Public response at the 1952 London Motor Show was muted. Black was disappoint­ed, but was keen to stress the new car’s sporting credential­s. Because Standard-triumph had supported BRM’S V16 Grand Prix project, Black asked EXERA and BRM test driver Ken Richardson – who had just been made redundant – to try out the 20TS.

‘It’s the most bloody awful car I’ve ever driven,’ was Richardson’s unflatteri­ng response. Chassis flex was pronounced and Richardson proclaimed it a ‘death trap’, but he agreed to develop the car into something capable of outperform­ing offerings from MG and Sunbeam.

Thoroughly reworked as the TR2, Richardson covertly took the new car to 114mph on the Coventry ring road. Now satisfied with its handling thanks to a new bespoke chassis, Richardson decided to demonstrat­e its abilities on the Jabbeke Highway in Belgium; the so-called ‘Flying Mile’, where Jaguar and Sunbeam had proven the top speeds of its cars in front of independen­t adjudicato­rs and the motoring press.

On its first run the TR2 made 105mph but was found to be running on three cylinders.
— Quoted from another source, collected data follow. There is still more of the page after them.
/-- One cell of 32 octets without its SOC and CRC (R387). -/
structure Cell where
  /-- TYPE, 4 bits (R388) -/
  typ : Nat
  /-- VER, 2 bits -/
  ver : Nat
  scope : Scope
  /-- TX_PORT, 1 bit -/
  txPort : Nat
  /-- NET, 1 bit: 0 A, 1 B -/
  net : Nat
  /-- SRC, 5 bits -/
  src : Nat
  /-- DST, 6 bits; 0x3F for BROADCAST and LINK -/
  dst : Nat
  /-- HOPS, 5 bits -/
  hops : Nat
  /-- SEQ, 16 bits -/
  seq : Nat
  /-- the 21 payload octets, octet 7 first -/
  payload : List Byte
  deriving DecidableEq, Repr, Inhabited

/-- A pin as a digital filter sees it: its level, and for how long, in µs of the filtering channel's clock, every sample has been at that level. -/
structure HeldPin where
  level : Bool
  heldUs : Nat
  deriving DecidableEq, Repr, Inhabited

/-- What one channel's samples show of a test pulse (R446), per input: the pulsed line was inactive on at least one sample between 16 µs after
the start of the pulse and its end; the other line was active on every sample throughout. -/
structure PulseSight where
  dropped : BitVec 8
  kept : BitVec 8
  deriving DecidableEq, Repr, Inhabited

/-- What one channel sees on an STO line (R488): its own line's level against its generator on so many consecutive samples, those within 1 µs of
an edge left out; an edge; no edge for so many µs. -/
inductive StoSight where
  | mismatch (samples : Nat)
  | edge
  | quiet (us : Nat)
  deriving DecidableEq, Repr, Inhabited

/-- What one output's sense-back comparator gives for one tick (R357): rising edges at the pad and the static level. -/
structure SenseSample where
  count : Nat
  level : Bool
  deriving DecidableEq, Repr, Inhabited

/-- What SAMPLE latches from outside at a tick boundary (R68, R70). Ages are counted back from the boundary, oldest first.
- `edges`: per source, the ages (2^-16 ns) of its phase-detector edges in the tick, after PREDIV (R186, R228, R408).
- `ages`: per source that had an input edge in the tick, the age of its last one in 100 ps (R189).
- `fb`: the ages (2^-16 ns) of the edges on FB0 and FB1 in the tick (R242).
- `sense`: the sense-back counts (R357).
- `encs`, `edm`, `srst`: channel P's input latch: the encoder counts (as in HSample), EDM0 to EDM3 and SRST_N.
- `tioOk`: the TIO pins that read back, 20 ns later, the level that a commit at this boundary drives them to (R84).
- `late`: the latches of rows 0, 1 and 3 that GUARD stops in this tick, whose accumulations are in the next tick's sample (R77). -/
structure TickSample where
  edges : Vector (List Nat) 12
  ages : Vector (Option Nat) 12
  fb : Vector (List Nat) 2
  sense : Vector SenseSample 24
  encs : Vector Int 4
  edm : Vector HeldPin 4
  srst : HeldPin
  tioOk : BitVec 16
  late : List Nat
  deriving DecidableEq, Repr, Inhabited

/-- What a clock monitor has counted (R438): whether a gap of 32 cycles of the monitoring clock without an edge occurred, and the count of its
cycle. -/
structure ClockCount where
  gap : Bool
  count : Nat
  deriving DecidableEq, Repr, Inhabited

/-- What channel H has at the end of one cycle of 8,000 RC clocks (R433, R438): the encoder counts (fourfold, in the direction of
DIR = 0), EDM0 to EDM3 and SRST_N, the comparators of VDD33, VDD09_AON, VDD09 and VDD18A with their rising warning thresholds (level true:
below, R134), its counts of the XO and of CORE_CLK in the cycle, the CORE_CLK monitor's last count of its
oscillator over 312,500 CORE_CLK cycles, and, where a calibration over 1 s has ended, its oscillator's frequency in Hz as measured with the XO
(R439). -/
structure HSample where
  encs : Vector Int 4
  edm : Vector HeldPin 4
  srst : HeldPin
  warn : Vector HeldPin 4
  xo : ClockCount
  core : ClockCount
  rc : ClockCount
  rcHz : Option Nat
  deriving DecidableEq, Repr, Inhabited

/-- How the jobs of a phase ran (R69, R73, R77): cycles used per job, the jobs that do not finish before GUARD, each with the number of its
items that are done by then (R70), and whether channel P overran its 600 cycles. Jobs are numbered by their row in the table of R70, from
0. -/
structure PhaseReport where
  used : List (Nat × Nat)
  unfinished : List (Nat × Nat)
  pOverrun : Bool
  deriving DecidableEq, Repr, Inhabited

/-- What the hardware of a finishing long operation reports: the NVM or OTP verify passed, the random source is healthy, and the units
under self-test passed. -/
structure OpReport where
  verifyOk : Bool
  rngOk : Bool
  testOk : Bool
  deriving DecidableEq, Repr, Inhabited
Speed trim fitted and spark plug lead re-attached, the mean of the following runs was clocked at 125mph, beating the 120mph set by Stirling Moss and Sheila van Damm in the Sunbeam Alpine two months earlier.

After the record run, Richardson ran MVC 575 as his own car while he headed up Triumph’s competitio­ns department from 1954. In response to its closure in 1961 as part of Triumph’s incorporat­ion by Leyland, Richardson destroyed the department’s paperwork, and with it proof of MVC 575’s identity. The 20TS was presumed lost for ever – until now.